Pentagon Papers II: Iraq

Looks like the York Times has a scoop today, and is looking to do a sequel to its famous Pentagon Papers dustup. (free registration required):
WASHINGTON, July 4 — An American military planning document calls for air, land and sea-based forces to attack Iraq from three directions — the north, south and west — in a campaign to topple President Saddam Hussein, according to a person familiar with the document.
The document envisions tens of thousands of marines and soldiers probably invading from Kuwait. Hundreds of warplanes based in as many as eight countries, possibly including Turkey and Qatar, would unleash a huge air assault against thousands of targets, including airfields, roadways and fiber-optics communications sites.

If I’m reading this Times piece correctly, they’ve got a single source who described the document to them — and apparently, didn’t even let them see it themselves. And he’s got a beef against it, too:
The source familiar with the document described its contents to The New York Times on the condition of anonymity, expressing frustration that the planning reflected at least in this set of briefing slides was insufficiently creative, and failed to incorporate fully the advances in tactics and technology that the military has made since the Persian Gulf war in 1991.
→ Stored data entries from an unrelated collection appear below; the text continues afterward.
-- ==== Sys2Proof/Machine/Health.lean ====
section
/-! DEFINITION. Scrubbing, refresh bands, the millisecond evaluation of the sensors and the thermal trip (R44, R45, R52 to R57,
R571 to R575). -/

namespace Sys2Proof.Machine

/-! ## Scrubbing -/

/-- Whether the vault domain's clock runs (R550). -/
def vaultUp (s : State) : Bool := bit s.power.clocks 2

/-- The copy of sector `k` that its home cluster cache holds valid and unpoisoned (R45). -/
def goodCopy (s : State) (k : Nat) : Option Sector :=
  let line := k / 4
  let cl := s.cluster (homeOfLine line)
  (cl.find line).bind fun key =>
    let w := cl.way key
    if bit w.valid (k % 4) && !bit w.poison (k % 4) then some (getSector w.data (k % 4)) else none

/-- What the scrubber does with sector `k` (R45). -/
def scrubSector (s : State) (k : Nat) : State :=
  let d := s.dram
  match d.decode k with
  | .clean | .poisoned => s
  | .corrected j e => { s with dram := d.correct k j e }
  | .uncorrectable =>
    let d := d.logUncorrectable k
    { s with dram := match goodCopy s k with
      | some v => d.write k v false
      | none => d.mark k }

/-- SCRUB_READ: the next sector of the vault's pass; the last one completes the pass (R44, R45). -/
def execScrubRead (vault : Nat) (s : State) : Out :=
  match oget s.dram.scrub vault with
  | none => .next s
  | some n =>
    if !vaultUp s then .next s else
    let s := scrubSector s (vault * 2 ^ 27 + n)
    let d := s.dram
    .next { s with dram :=
      if n + 1 = 2 ^ 27 then
        { d with scrub := oput d.scrub vault none, passes := sput (fun _ => 0) d.passes vault (satAdd 32 (sget (fun _ => 0) d.passes vault) 1) }
      else { d with scrub := oput d.scrub vault (some (n + 1)) } }

/-- Start a pass in a vault that has none in progress. -/
def Dram.startPass (d : Dram) (vault : Nat) : Dram :=
  if (oget d.scrub vault).isSome then d else { d with scrub := oput d.scrub vault (some 0) }

/-- SCRUB_PASS_START (R44, R57). -/
def execScrubPassStart (vault : Nat) (s : State) : Out :=
  if vault < 384 ∧ vaultUp s ∧ s.dram.scrubPeriodH ≠ 0 then .next { s with dram := s.dram.startPass vault } else .next s

/-! ## Temperatures and refresh -/

/-- A binary32 reading compared with a constant. -/
def hotter (x c : Word) : Bool := !isNan f32 x.toNat && fCmp f32 x.toNat c.toNat == .gt

/-- 83, 85, 95 and 105 degrees Celsius in binary32. -/
def deg83 : Word := 0x42A60000
def deg85 : Word := 0x42AA0000
def deg95 : Word := 0x42BE0000
def deg105 : Word := 0x42D20000

/-- The temperature of a layer at the latest evaluation. -/
def Power.layer (p : Power) (l : Nat) : Word := sget (fun _ => 0) p.layerTemps l

/-- DRAM_TEMP_C: the hottest layer. -/
def Power.dramTemp (p : Power) : Word :=
  (List.range 16).foldl (fun m l => if hotter (p.layer l) m then p.layer l else m) (p.layer 0)

/-- The band of a layer after an evaluation: it returns to Normal at 83 °C (R52, R53). -/
def nextBand (old : Bool) (t : Word) : Bool := if hotter t deg85 then true else if hotter t deg83 then old else false

/-- TEMPERATURE_EVALUATION: the readings of the millisecond and each layer's band (R52 to R54, R515). -/
def execTemperatureEvaluation (r : Readings) (s : State) : Out :=
  if s.power.porstLow || !s.power.powered then .next s else
  let temps := (List.range 16).foldl (fun m l => sput (fun _ => 0) m l (r.layers.getD l 0)) []
  let bands := (List.range 16).foldl (fun m l =>
    sput (fun _ => false) m l (nextBand (sget (fun _ => false) m l) (r.layers.getD l 0))) s.dram.doubled
  .next { s with
    power := { s.power with layerTemps := temps, logicTemp := r.logic, powerW := r.power, vddMv := r.vdd },
    dram := { s.dram with doubled := bands } }

/-- REFRESH: the vault issues a refresh command to a layer in the layer's band (R54, LOG 14). -/
def execRefresh (vault layer : Nat) (s : State) : Out :=
  if 384 ≤ vault ∨ 16 ≤ layer ∨ !vaultUp s then .next s else
  let key := 16 * vault + layer
  .next { s with dram := { s.dram with
    refreshes := sput (fun _ => 0) s.dram.refreshes key (sget (fun _ => 0) s.dram.refreshes key + 1),
    lastRefresh := sput (fun _ => false) s.dram.lastRefresh key (sget (fun _ => false) s.dram.doubled layer) } }

/-- Whether the latest evaluation found an excess (R55, R574). -/
def overheated (p : Power) : Bool := hotter p.dramTemp deg95 || hotter p.logicTemp deg105

/-- THERMAL_TRIP: every clock but that of domain 0 stops, and no write drains (R574, R575). -/
def execThermalTrip (s : State) : Out :=
  if s.power.porstLow || !s.power.powered || s.power.tripped || !overheated s.power then .next s else
  .next { s with power := { s.power with
    thermtrip := true, tripped := true, stoppedLow := true, clocks := 1, lastTrip := s.power.dramTemp } }

end Sys2Proof.Machine
end

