-- ==== Sys2Proof/Machine/Serving.lean ====
section
/-! DEFINITION. Serving work that has overrun its Steep (R397). -/

namespace Sys2Proof.Machine

/-- The admitted positions that the queue has not fetched. -/
def Queue.unfetched (q : Queue) : List Word :=
  if q.isAdmitted q.readPos then (List.range (q.admitPos - q.readPos).toNat).map fun i => q.readPos + BitVec.ofNat 32 i else []

/-- Whether an admitted command of the queue has not completed. -/
def Queue.overran (q : Queue) : Bool :=
  !q.opened.isEmpty || q.wait.isSome || q.cur.any (fun f => q.isAdmitted (BitVec.ofNat 32 f.pos)) || q.isAdmitted q.readPos

/-- Cancel one overrun command: it signals "serving overrun" and is not counted as retired (R397, R398). -/
def cancelOverrun (s : State) (n pos : Nat) (p : BitVec 512) : State :=
  closeCmd (signalCmd s n pos p Code.servingOverrun) n pos

/-- Stop the launch of a dispatched command on all its cores, without a save. -/
def stopOverrun (s : State) (n pos : Nat) : State :=
  match (olist s.desk.launches).find? fun e => e.2.queue == n && e.2.pos == pos with
  | some e => discardLaunch s e.1
  | none => s

/-- Cancel an admitted command that was never fetched: its packet, as admission read it or as it is now, is used for its signal
alone. -/
def cancelUnfetched (s : State) (n : Nat) (pos : Word) : State :=
  let q := s.queue n
  match (q.pre ++ q.copies).find? fun f => f.pos == pos.toNat with
  | some f => signalCmd s n f.pos f.packet Code.servingOverrun
  | none => match virtRead s .desk q.ctx (q.slotVa pos) 64 deskMayUse with
    | .ok (g, s) => signalCmd s n pos.toNat (packetOf g.bytes) Code.servingOverrun
    | .error e => e.2

/-- End everything that was admitted to queue `n` and has not completed. -/
def endAdmitted (s : State) (n : Nat) : State :=
  let q := s.queue n
  let s := q.opened.foldl (fun s c => cancelOverrun (stopOverrun s n c.pos) n c.pos c.packet) s
  let s := dropWakes (removeWatches s fun w => w.kind == .queue n) fun k => k == .queue n
  let s := match q.wait with
    | some w => cancelOverrun s n w.pos w.packet
    | none => s
  let s := (q.cur.filter fun f => q.isAdmitted (BitVec.ofNat 32 f.pos)).foldl (fun s f => cancelOverrun s n f.pos f.packet) s
  let s := q.unfetched.foldl (fun s pos => cancelUnfetched s n pos) s
  let s := s.modQueue n fun q =>
    let q := if q.isAdmitted q.readPos then { q with readPos := q.admitPos } else q
    { q with pre := [], copies := [], overBudget := [], retiredPos := q.oldest }
  if (s.queue n).state = .waiting then setQState s n .active else s

/-- Whether a command admitted to the queue of slot `n` has overrun, whatever the queue's state. -/
def slotOverran (s : State) (n : Nat) : Bool :=
  let k := (s.slot n).queue
  decide (k < 4096) && (s.queue k).cls == .serving && (s.queue k).overran

/-- The overrun rule for slot `n` (R397). -/
def endSlot (s : State) (n : Nat) : State :=
  if !slotOverran s n then s else
  let s := endAdmitted s (s.slot n).queue
  let s := s.modSlot n fun x => { x with dropped := satAdd 64 x.dropped 1 }
  { s with desk := { s.desk with overruns := satAdd 64 s.desk.overruns 1 } }

/-- End the overrun work of the Steep that closes (R393, R397). -/
def endOverruns (s : State) : State := (List.range 192).foldl endSlot s

end Sys2Proof.Machine
end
This seems like really dicey stuff, from my not-so-professional journalistic ethics perspective. At least in the Pentagon Papers, the Times had the documents in hand — they knew for sure what they said, and weren’t relying on a single source with a grudge. And even worse, this is classified information about a future military operation — not a retrospective on past mistakes as the Pentagon papers were.
Could someone help me understand how a crime wasn’t committed here? Or perhaps, several?